**EXTRACTED RECORDS:**
-- ==== Sys2Proof/Machine/Cuts.lean ====
section
/-! DEFINITION. Marker cuts (R249 to R256): requests, alignment records, completion, forced cuts, and the stop
and the resumption of an instance (R247, R284, R308). -/

namespace Sys2Proof.Machine

/-! ### Purposes (R249) -/

def quiescing (p : Nat) : Bool := decide (p % 8 ≠ 0) || bit p 4
def stopping (p : Nat) : Bool := bit p 1 || bit p 2 || bit p 4
def Cut.purpose (c : Cut) : Nat := c.purposes.toNat
def Cut.quiesces (c : Cut) : Bool := quiescing c.purpose

/-! ### The boundary (R250) -/

/-- The repetition count of an actor in the current mode (R224). -/
def Inst.reps (i : Inst) (a : Nat) : Nat :=
  -- DESIGN CHOICE (log 107): R224 bounds QREP nowhere, and R250 divides by it; a QREP of 0 counts as 1.
  let x := i.actors.getD a {}
  max 1 (x.qrep * 2 ^ wbits x.qmode (4 * i.mode) 4)

/-- The handles of an actor at an end (0 consumer, 1 producer), with their rings. -/
def Inst.ends (i : Inst) (a e : Nat) : List (Nat × Ring) :=
  (List.range 16).filterMap fun h =>
    match i.ringOf a h with
    | some (_, r, e') => if e' = e then some (h, r) else none
    | none => none

/-- A source has no input that is a forward edge (R250); a worker has no firings, and a sink aligns by its input
(R321). -/
def Inst.isSource (i : Inst) (a : Nat) : Bool :=
  let x := i.actors.getD a {}
  decide (x.kind ≤ 1) && (i.ends a 0).all fun e => e.2.back

/-- The threads of an instance. -/
def State.threadsOf (s : State) (part inst : Nat) : List Thread :=
  (s.threads.map Prod.snd).filter fun t => decide (t.part = part ∧ t.inst = inst)

/-- The thread that an actor's launch created (R229, R230): a thread actor's, or a worker's first. -/
def State.actorThread (s : State) (part inst a : Nat) : Option Thread :=
  (s.threadsOf part inst).find? fun t => decide (t.actor = a ∧ t.ordinal = a)

/-- The firings that an actor has begun, an open one included (R250). -/
def State.begun (s : State) (i : Inst) (a : Nat) : Nat :=
  let opened := (s.threadsOf i.part i.num).any (fun t => !t.worker && decide (t.actor = a) && t.region.any fun r => !r.isTask) ||
    s.subs.any fun u => decide (u.name.part = i.part ∧ u.name.inst = i.num ∧ u.actor = a ∧ u.inFiring ≠ 0)
  (i.actors.getD a {}).firings + if opened then 1 else 0

/-- The boundary of a cut that starts now. -/
def State.boundary (s : State) (i : Inst) : Nat :=
  (List.range i.actors.length).foldl (fun k a =>
    if i.isSource a then max k ((s.begun i a + i.reps a - 1) / i.reps a) else k) 0

/-- Word 0 of a cut's marker slots (R249). -/
def markerWord (num purposes mode user : Nat) : Word :=
  word (purposes % 64 + (if bit purposes 0 then mode % 16 * 64 else 0) + num % 1024 * 1024 +
    if bit purposes 5 then user % 4096 * 2 ^ 20 else 0)

/-- Whether slot `k` from Head holds a marker of the cut (R249, R250). -/
def State.markAt (s : State) (tile : Nat) (h : Handle) (num k : Nat) : Bool :=
  let pa := h.slotPa tile (h.l.toNat + h.p + k)
  bit (s.readNat (pa + h.slotB - 64) 4) 21 && decide (bits (s.readNat pa 4) 10 10 = num % 1024)
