/-- A pull of s[b] slots, 1 to 2^32 (R320). -/
def msPullIssue (i : Instr) (h : BitVec 4) (a b : BitVec 5) (done : Option Nat) (s : State) : Out :=
  issue i 0 s fun s t =>
    let n := (t.reg b.toNat).toNat
    let hd := t.handle h.toNat
    if !hd.bound || decide (hd.peerKind ≠ 1) then s.raiseFree t i 0x04
    else if n = 0 ∨ n > 2 ^ 32 then s.raiseFree t i 0x06
    else if done.any fun off => decide (off % 4 ≠ 0) then s.raiseFree t i 0x06
    else msBegin i h.toNat a 0 (some n) done s t

/-- `ms.pull` (R320). -/
def execMsPull (h : BitVec 4) (a b : BitVec 5) (s : State) : Out := msPullIssue (.msPull h a b) h a b none s

/-- `ms.pull` with a completion word (R320). -/
def execMsPullDone (h : BitVec 4) (a b : BitVec 5) (x : Half) (s : State) : Out :=
  msPullIssue (.msPullDone h a b x) h a b (some (xbits x 0 20)) s

/-- `ms.stop`, at its issue and at each wake (R320): it waits for the commands before a fence (R135). One that finds a pull
already stopping completes with it. -/
def msStopCore (i : Instr) (hn : Nat) (s : State) (t : Thread) : State :=
  let h := t.handle hn
  if !h.bound || decide (h.peerKind ≠ 1) then s.raiseFree t i 0x04
  else if !(s.fenceOk t.num t.fence) then s.waitAt t i
  else
    let t1 := t.bumpSeq
    let s1 := ({ s with nextCmd := s.nextCmd + 1 }.traceEngine t1 i).advance t1 i
    match s1.subOn t.tile h with
    | none => s1.traceDone (t1.commandName i) 0
    | some u =>
      let u1 := { u with stoppers := u.stoppers ++ [(t1.commandName i, s.nextCmd, hn)] }
      if u.stopping then s1.setSub u1 else (s1.setSub u1).stopSub u1

/-- `ms.stop` (R320). -/
def execMsStop (h : BitVec 4) (s : State) : Out := issue (.msStop h) 0 s (msStopCore (.msStop h) h.toNat)

/-! ### Firings of MSE actors (R321) -/

/-- The actor entry of an MSE actor. -/
def Inst.actor (i : Inst) (a : Nat) : Actor := i.actors.getD a {}

/-- The slots of an MSE actor's firing in its phase; an unmonitored handle moves one (R220). -/
def Inst.firingSlots (i : Inst) (u : Sub) : Nat := (i.declared i.mode u.actor (i.actor u.actor).phase u.handle).getD 1

/-- A firing of an MSE actor ends: its phase and its firing count move on. -/
def Inst.fired (i : Inst) (a : Nat) : Inst :=
  { i with actors := i.actors.mapIdx fun k x =>
      if k = a then { x with firings := x.firings + 1, phase := (x.phase + 1) % (i.rate i.mode a).1 } else x }

/-- Phases that declare no slot pass at once. -/
def Inst.skipEmpty (i : Inst) (u : Sub) : Nat → Inst
  | 0 => i
  | n + 1 => if u.inFiring = 0 ∧ i.firingSlots u = 0 then (i.fired u.actor).skipEmpty u n else i

/-- Whether a source's marker is due: its cut is in progress and not yet aligned with, and its firings have reached
the boundary or its tensor has ended (R250, R321). -/
def Inst.markerDue (i : Inst) (u : Sub) : Bool :=
  match i.cut with
  | none => false
  | some c => decide (u.actor ≠ 0xFFFF) && !(i.actor u.actor).aligned && decide (u.inFiring = 0) &&
      (u.finished || decide ((i.actor u.actor).firings ≥ i.reps u.actor * c.k))

/-- An MSE actor aligns: its position, passes and counters enter the cut's record (R321), which is charged by the lines it
takes (R260, log 7). -/
def State.alignSub (s : State) (i : Inst) (u : Sub) : State :=
  match i.cut with
  | none => s
  | some c => (s.chargePath (s.islandAt u.agent) i.acct [0x22]).setInst { i with
      cut := some { c with pos := (u.actor, s.pubCount) :: c.pos, logAt := (u.actor, (s.part i.part).log.length) :: c.logAt
                           subs := u :: c.subs, actors := (u.actor, i.actor u.actor) :: c.actors }
      actors := i.actors.mapIdx fun k x => if k = u.actor then { x with aligned := true } else x }

/-- The instance of a subscription. -/
def State.subInst (s : State) (u : Sub) : Option Inst := s.inst? u.name.part u.name.inst

/-- Whether a subscription may be served at all: its instance runs, its actor does not hold, and the commands
before its fence are done. A stopping one drains whatever its instance's state (R320, R321). -/
def State.subFree (s : State) (u : Sub) : Bool :=
  (u.stopping || match s.subInst u with
    | none => true
    | some i => i.runs && !(decide (u.actor ≠ 0xFFFF) && (i.actor u.actor).aligned && i.cut.any Cut.quiesces)) &&
  match u.thread with | some n => s.fenceOk n u.fence | none => true

/-- The advances of a destination's consumer end (R316). -/
def State.destLocal (s : State) (d : Nat × Nat × Nat) : Nat := s.readNat (apertureBase d.1 + d.2.2 + 8) 8

/-- The posted slots of the tile end of a pull. -/
def State.sinkPosted (s : State) (u : Sub) : Nat := s.readNat (apertureBase u.tile + u.desc.lrcb + 8) 8

/-- The trailer word of the slot that a pull takes next. -/
def State.sinkTrailer (s : State) (u : Sub) : Nat :=
  s.readNat (u.desc.slotPa u.tile u.posted + u.desc.slotB - 64) 4

/-- The first control block of a subscription that holds an uncorrectable error (R149). -/
def State.subBlockBad (s : State) (u : Sub) : Option (Nat × Nat × Nat) :=
  u.dests.find? fun d => s.bad (apertureBase d.1 + d.2.2) 64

**TASK BRIEF:** Each line in the data above either holds "apertureBase" or does not. State how many do, as a bare number.

**ANSWER AREA:** 3